The PSD, which was finally passed by the European Parliament earlier this week, is intended to open the market to competition and remove obstructions to the creation of an EU-wide internal market for payments. The Directive must be transposed into national laws by 1 November 2009 - almost two years after the banking industry introduces the first payment instruments dictated by the European Commission's push for a single euro payments area (Sepa).
The European Savings Banks Group (ESBG) - an international banking association representing about one third of the retail banking market in Europe - has welcomed the resolution, but warns that the lengthy delays in approving the text could yet undermine the legitimacy of the new Sepa-inspired payment instruments.

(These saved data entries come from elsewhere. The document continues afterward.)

-- ==== Sys2Proof/Machine/State.lean ====
section
/-! DEFINITION. The machine's state as plain data: every register of the spec in one register file, the memories the
spec lays out (the Carousel, the metrology store, the code flash), and the state its rules name that no register shows.
INVENTORY.md lists every piece with its rule and its reset value. -/

namespace Sys2Proof.Machine

/-! ### Power, clocks and the Ringmaster -/

/-- Where the block is between its resets and its ticks (R91, R92, R104, R108 to R110). -/
inductive Stage where
  | gate       -- held for the start gate of R108
  | startUp    -- the start-up sequence runs (R109)
  | awaitTick  -- start-up is complete; the first Capture has not run
  | running    -- ticks run
  | emergency  -- the emergency commit runs (R101)
  | pfWait     -- the commit has ended; VBAT decides (R104)
  | resuming   -- VBAT has recovered; ticks resume at the next boundary (R72, Table 3.7)
  | hibernate
  | backup
  | recovery   -- the boot ROM's recovery mode (R499)
  deriving DecidableEq, Repr

/-- A legal-log entry (Table 14.8). -/
structure LegalEntry where
  sec : Nat
  code : Nat
  flags : Nat
  data : List Byte
  deriving DecidableEq, Repr

/-- The core's own record of an applied time write (R280). -/
structure TimeStep where
  old : Nat
  oldFrac : Nat
  new : Nat
  step : Int
  cleared : Bool
  deriving DecidableEq, Repr

/-- The state of the RTC that its registers do not show: the phase of the 1/256 s prescaler and of the trim window, in
crystal cycles; a time write on its way (value, edges left); the date held; the retention monitor's record; whether the
32.768 kHz oscillator runs, and whether it has run since the domain's power-on; and the core's record of applied writes
(R273, R278 to R281, R284, R287 to R289, R295). -/
structure Rtc where
  pre : Nat
  win : Nat
  wr : Option (Nat × Nat)
  held : Option (Nat × Nat × Nat)
  lost : Bool
  railLow : Bool
  xtRun : Bool
  started : Bool
  steps : List TimeStep
  deriving DecidableEq, Repr

/-- Supply, reset and start-up state (R92 to R113, R139, R467, R472, R528): the stage; a HIBERNATE entry asked for; the release of a
RESETN that went low during an emergency commit; the time of a RESET line; a safety reset that waits for Persist; the restart's
code, whether it latches and its data; a start-up that has not reached its first Capture; its journal recovery done; the trouble log
kept by the reset; the emergency commit's rows and end; the start-up time; legal events before the recovery; the watchdog's limit,
and the instant before which a service is a fault; whether the start gate is met; and whether VBKUP feeds the BKUP rail (R97). -/
structure Power where
  stage : Stage
  hibReq : Bool
  extLow : Option Nat
  resetReq : Option Nat
  safetyReq : Option Nat
  restart : Option (Nat × Bool × Nat)
  inStart : Bool
  recovered : Bool
  logKept : Bool
  emRows : Nat
  emEnd : Option Nat
  startSec : Nat
  startLegal : List (Nat × List Byte)
  wdtAt : Option Nat
  wdtFrom : Option Nat
  gateMet : Bool
  onBackup : Bool
  deriving DecidableEq, Repr

/-- The Ringmaster: the tick number, the shadow table, an admitted table that waits for Capture, the ages of the six
Service tasks (none while a task has no work), the slices of the tick's optional work that gave way, the tick's
start time, whether the time was untrusted at this tick's Capture, whether the phase shown has ended, the uptime of
the next tick boundary, and whether no Capture has run since start-up (R21 to R37, R57). -/
structure Ringm where
  tick : Nat
  schedShadow : List (Nat × Word)
  schedPend : Option (List (Nat × Word))
  ages : List (Option Nat)
  sliceFault : Bool
  startTime : Nat × Nat
  untr : Bool
  phaseDone : Bool
  nextAt : Option Nat
  first : Bool
  deriving DecidableEq, Repr

/-! ### The command language -/

/-- A session's login challenge: the role asked for, the challenge and the time it was sent (R143). -/
structure Challenge where
  role : Role
  value : Nat
  sent : Nat
  deriving DecidableEq, Repr

/-- What a carrier's deferred response waits for (R131); the credit of an accepted token is answered in the next Service
window (R338). -/
inductive Deferred where
  | zerocal | commit | shot | keyLoad | token
  deriving DecidableEq, Repr
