-- ==== Sys2Proof/Machine/Correlate.lean ====
section
/-! DEFINITION. The correlator's arithmetic: references, correlations, peaks, times and amplitudes (R160 to R166, R193 to
R200). Times are integers in units of 1/65536 ns; one sample at 16 MS/s is 4,096,000 of them. -/

namespace Sys2Proof.Machine

/-! ### Drive waveforms -/

/-- Code A and code B of length 2^k, true for + (R162). -/
def codes : Nat → List Bool × List Bool
  | 0 => ([true], [true])
  | k + 1 =>
    let (a, b) := codes k
    (a ++ b, a ++ b.map not)

/-- The chips of a code of length `len` (4 to 64). -/
def chips (len : Nat) (second : Bool) : List Bool :=
  let (a, b) := codes (Nat.log2 len)
  if second then b else a

/-- Level of a carrier at a 96 MHz cycle: high in the first half of each period (R161). -/
def carrierHigh (div t : Nat) : Bool := decide (t % div < (div + 1) / 2)

/-- Zero crossings of a chirp whose rounded instant lies at or before cycle `t` (R165). -/
def chirpCrossings (div div1 clen t : Nat) : Nat :=
  let l : Int := 96 * clen
  let u : Int := 2 * t + 1
  let n : Int := 4 * u * div1 * l + ((div : Int) - div1) * u * u
  let d : Int := 4 * div * div1 * l
  ((n + d - 1) / d - 1).toNat

/-- Whether the drive waveform of a firing is high `t` cycles of 96 MHz after the firing instant, before polarity and
BINV (R161 to R166). -/
def Firing.high (c : Firing) (second : Bool) (t : Nat) : Bool :=
  if c.kind = 0 then
    let chip := (chips c.len second).getD (t / (c.cpc * c.div)) true
    (carrierHigh c.div t) == chip
  else if c.kind = 1 then decide (chirpCrossings c.div c.div1 c.clen t % 2 = 0)
  else carrierHigh c.div t

/-- Whether firing B's waveform is negated: BINV, for chirps and tone bursts (R166). -/
def Firing.inverts (c : Firing) (second : Bool) : Bool := second && decide (c.kind ≠ 0) && c.binv

/-- Sample period in cycles of 96 MHz. -/
def Firing.per (c : Firing) : Nat := 6 * 2 ^ c.fsdiv

/-- Reference length NREF (Table 6.1). -/
def Firing.nref (c : Firing) : Nat := (c.burst + c.per - 1) / c.per

/-- The carrier period of fc as a fraction of 96 MHz cycles (Table 6.1). -/
def Firing.period (c : Firing) : Nat × Nat :=
  if c.kind = 1 then (2 * c.div * c.div1, c.div + c.div1) else (c.div, 1)

/-- The in-phase and quadrature references of a firing; the second waits a quarter period (R193). -/
def Firing.reference (c : Firing) (second neg : Bool) : List (Int × Int) :=
  let (pn, pd) := c.period
  let flip := neg != c.inverts second
  let val (t : Nat) : Int := if (c.high second t) != flip then 1 else -1
  (List.range c.nref).map (fun n =>
    let t := n * c.per
    -- the delay is pn / (4 pd) cycles
    (val t, if 4 * pd * t < pn then 0 else val ((4 * pd * t - pn) / (4 * pd))))

/-! ### Correlation and its peak -/

/-- The complex product sum of a reference with the samples that start at a lag (R194). -/
def dot : List (Int × Int) → List Int → Int × Int
  | (i, q) :: r, x :: xs =>
    let (a, b) := dot r xs
    (a + x * i, b + x * q)
  | _, _ => (0, 0)

/-- C(k) for k = 0 to K = CAPLEN − NREF, one lag per remaining count (R194). -/
def correlate (r : List (Int × Int)) : Nat → List Int → List (Int × Int)
  | 0, _ => []
  | n + 1, xs => dot r xs :: correlate r n (xs.drop 1)

/-- The correlation of a capture with a firing's reference. -/
def Firing.correlation (c : Firing) (second neg : Bool) (samples : List Int) : List (Int × Int) :=
  correlate (c.reference second neg) (c.caplen + 1 - c.nref) samples

/-- The pair sum (R194). -/
def pairSum (a b : List (Int × Int)) : List (Int × Int) := List.zipWith (fun x y => (x.1 + y.1, x.2 + y.2)) a b

/-- Magnitudes, rounded down. -/
def magnitudes (l : List (Int × Int)) : List Nat := l.map (fun c => isqrt (c.1 * c.1 + c.2 * c.2).toNat)

/-- Index of the largest element, the lowest on a tie. -/
def argmax (l : List Nat) : Nat :=
  (l.foldl (fun (s : Nat × Nat × Nat) x => if s.2.2 < x then (s.1 + 1, s.1, x) else (s.1 + 1, s.2.1, s.2.2))
    (0, 0, 0)).2.1

/-- A located peak: its times, its magnitude, its snr in quarter dB and its lag (R195). -/
structure Peak where
  tenv : Int
  tph : Int
  mag : Nat
  snr : Nat
  deriving DecidableEq, Repr

/-- Fixed-point scale of the arctangent. -/
def fix : Nat := 2 ^ 64

/-- The arctangent of `z` / 2^64 for 0 ≤ z ≤ 2^64, in units of 2^-64: three half-angle steps, then the series. -/
def atanFix (z : Nat) : Nat :=
  let half (z : Nat) : Nat := z * fix / (fix + isqrt (fix * fix + z * z))
  let w := half (half (half z))
  let w2 := w * w / fix
  let term (n : Nat) (p : Nat) : Nat := p / n
  let p1 := w
  let p3 := p1 * w2 / fix
  let p5 := p3 * w2 / fix
  let p7 := p5 * w2 / fix
  let p9 := p7 * w2 / fix
  let p11 := p9 * w2 / fix
  let p13 := p11 * w2 / fix
  let p15 := p13 * w2 / fix
  8 * (p1 + term 5 p5 + term 9 p9 + term 13 p13 - (term 3 p3 + term 7 p7 + term 11 p11 + term 15 p15))

/-- 2^64 / (2π), rounded. -/
def invTurn : Nat := 2935890503282001226

/-- The angle of (re, im) in turns, in units of 2^-24, in (−2^23, 2^23] (R195, R196). -/
def angle (re im : Int) : Int :=
  let x := re.natAbs
  let y := im.natAbs
  -- in units of 2^-64 turn within the first quadrant
  let q : Nat :=
    if x = 0 ∧ y = 0 then 0
    else if y ≤ x then atanFix (y * fix / x) * invTurn / fix
    else fix / 4 - atanFix (x * fix / y) * invTurn / fix
  let a : Int :=
    if 0 ≤ re then (if 0 ≤ im then (q : Int) else -(q : Int))
    else (if 0 ≤ im then (fix / 2 - q : Nat) else -((fix / 2 - q : Nat) : Int))
  let r := roundDiv a (2 ^ 40)
  if r = -(2 ^ 23) then 2 ^ 23 else r

/-- Quarter decibels of a ratio of which `ok q` says that it reaches q quarter dB; at most 63.75 dB. -/
def quarters (ok : Nat → Bool) : Nat := (bisect (fun q => decide (q ≤ 255) && ok q.toNat) 8 0).toNat

/-- The carrier period in units of 1/65536 ns, as a fraction. -/
def Firing.lsbPeriod (c : Firing) : Nat × Nat :=
  let (pn, pd) := c.period
  (pn * 2048000, pd * 3)

/-- The sample period in units of 1/65536 ns. -/
def Firing.lsbSample (c : Firing) : Nat := 4096000 * 2 ^ c.fsdiv

/-- Distance of two lags. -/
def lagDist (a b : Nat) : Nat := (a - b) + (b - a)

/-- The signal-to-noise ratio of a peak in quarter dB, rounded down: E(kp)² × n ≥ S × 10^(q/40) over the n lags outside
NREF + fs / fc, whose squares sum to S (R195). -/
def Firing.snrOf (c : Firing) (es : List Nat) (kp : Nat) : Nat :=
  let (pn, pd) := c.lsbPeriod
  let far := (es.zipIdx.filter (fun e =>
    decide (pn < (lagDist e.2 kp - c.nref) * c.lsbSample * pd))).map Prod.fst
  let sum := sumNat (far.map (fun e => e * e))
  let peak := es.getD kp 0
  if sum = 0 then 255
  else quarters (fun q => decide (10 ^ q * sum ^ 40 ≤ (peak * peak * far.length) ^ 40))

/-- The procedure locate of R195, with its times in units of 1/65536 ns from sample 0. -/
def Firing.locate (c : Firing) (corr : List (Int × Int)) (snrMin : Nat) : Option Peak :=
  let es := magnitudes corr
  let k := corr.length - 1
  let kp := argmax es
  if corr.length < 3 ∨ kp = 0 ∨ kp = k then none
  else
    let snr := c.snrOf es kp
    if snr < snrMin then none
    else
      let e0 : Int := es.getD (kp - 1) 0
      let e1 : Int := es.getD kp 0
      let e2 : Int := es.getD (kp + 1) 0
      let p := clampInt (-32768) 32768 (roundDivI ((e0 - e2) * 65536) (2 * (e0 - 2 * e1 + e2)))
      let t := c.lsbSample
      let (re, im) := corr.getD kp (0, 0)
      let (pn, pd) := c.lsbPeriod
      some { tenv := kp * t + roundDiv (p * t) 65536, tph := kp * t + roundDiv (angle re im * pn) (pd * 2 ^ 24)
             mag := e1.toNat, snr := snr }

/-- Whether a lag lies in the main lobe (Table 6.1). -/
def Firing.mainLobe (c : Firing) (d : Nat) : Bool :=
  let (pn, pd) := c.lsbPeriod
  if c.kind = 0 then decide (d * c.lsbSample * pd < c.cpc * pn)
  else if c.kind = 1 ∧ c.div ≠ c.div1 then
    decide (d * c.per * lagDist c.div c.div1 < c.div * c.div1)
  else decide (d < c.nref)

/-- Sidelobe margin of a correlation in quarter dB, rounded down (R208). -/
def Firing.slm (c : Firing) (corr : List (Int × Int)) : Nat :=
  let es := magnitudes corr
  let kp := argmax es
  let peaks := (List.range es.length).filter (fun k =>
    decide (0 < k ∧ k + 1 < es.length) && !c.mainLobe (lagDist k kp)
      && decide (es.getD (k - 1) 0 ≤ es.getD k 0 ∧ es.getD (k + 1) 0 ≤ es.getD k 0))
  let side := (peaks.map (fun k => es.getD k 0)).foldl max 0
  if peaks = [] ∨ side = 0 then 255
  else quarters (fun q => decide (10 ^ q * side ^ 80 ≤ es.getD kp 0 ^ 80))

/-- The times of a route that is located in both directions: the upstream and downstream TOF (R197). -/
def Firing.route (c : Firing) (up dn : Peak) : Int × Int :=
  let (pn, pd) := c.lsbPeriod
  let turns (t : Int) : Int := roundDiv (t * pd) pn
  let mdn := turns (dn.tenv - dn.tph)
  let md := turns ((up.tenv - dn.tenv) - (up.tph - dn.tph))
  let w : Int := c.windly * 4096000
  (w + up.tph + roundDiv ((mdn + md) * pn) pd, w + dn.tph + roundDiv (mdn * pn) pd)

/-- The amplitude of a located correlation in µV (R199): E / NREF × 10^6 / 8192 × 10^(−1.5 g / 20). -/
def Firing.amplitude (c : Firing) (mag gain : Nat) : Nat :=
  let top := (2 * mag * 1000000) ^ 40
  let unit := c.nref * 8192
  (bisect (fun a => decide (a ≤ 1048575 ∧ ((2 * a.toNat - 1) * unit) ^ 40 * 10 ^ (3 * gain) ≤ top)) 20 0).toNat

/-! ### Automatic gain control (R176) -/

/-- 20 log10(target / peak) / 1.5 reaches at least k − 1/2 for positive k. -/
def gainSteps (num den : Nat) : Nat :=
  leastFrom (fun k => decide (num ^ 80 < 10 ^ (3 * (2 * k + 1)) * den ^ 80)) 120 0

/-- The step of R176. -/
def agcStep (target step dead peak : Nat) (clip : Bool) : Int :=
  if clip then -(step : Int)
  else if peak = 0 then step
  else
    let d : Int := if peak ≤ target then (gainSteps target peak : Int) else -(gainSteps peak target : Int)
    if d.natAbs ≤ dead then 0 else clampInt (-(step : Int)) step d

end Sys2Proof.Machine
end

The ESBG goes on to criticise the Directive, arguing that it risks weakening public confidence in electronic payments by opening the doors to a new category of non-bank 'payment institutions'.
Moreover, the Directive strengthens obligations and increases costs for providers of electronic payment services, says ESBG, whilst omitting cash - the most expensive means of payment for society as a whole - from its scope.
Chris De Noose, chairman of the ESBG management committee, says: "An important milestone has been reached – but let us be realistic: this Directive alone will not create Sepa. Much rests on transposition and we look for evidence that other stakeholders - such as public authorities – commit to use the Sepa payment instruments."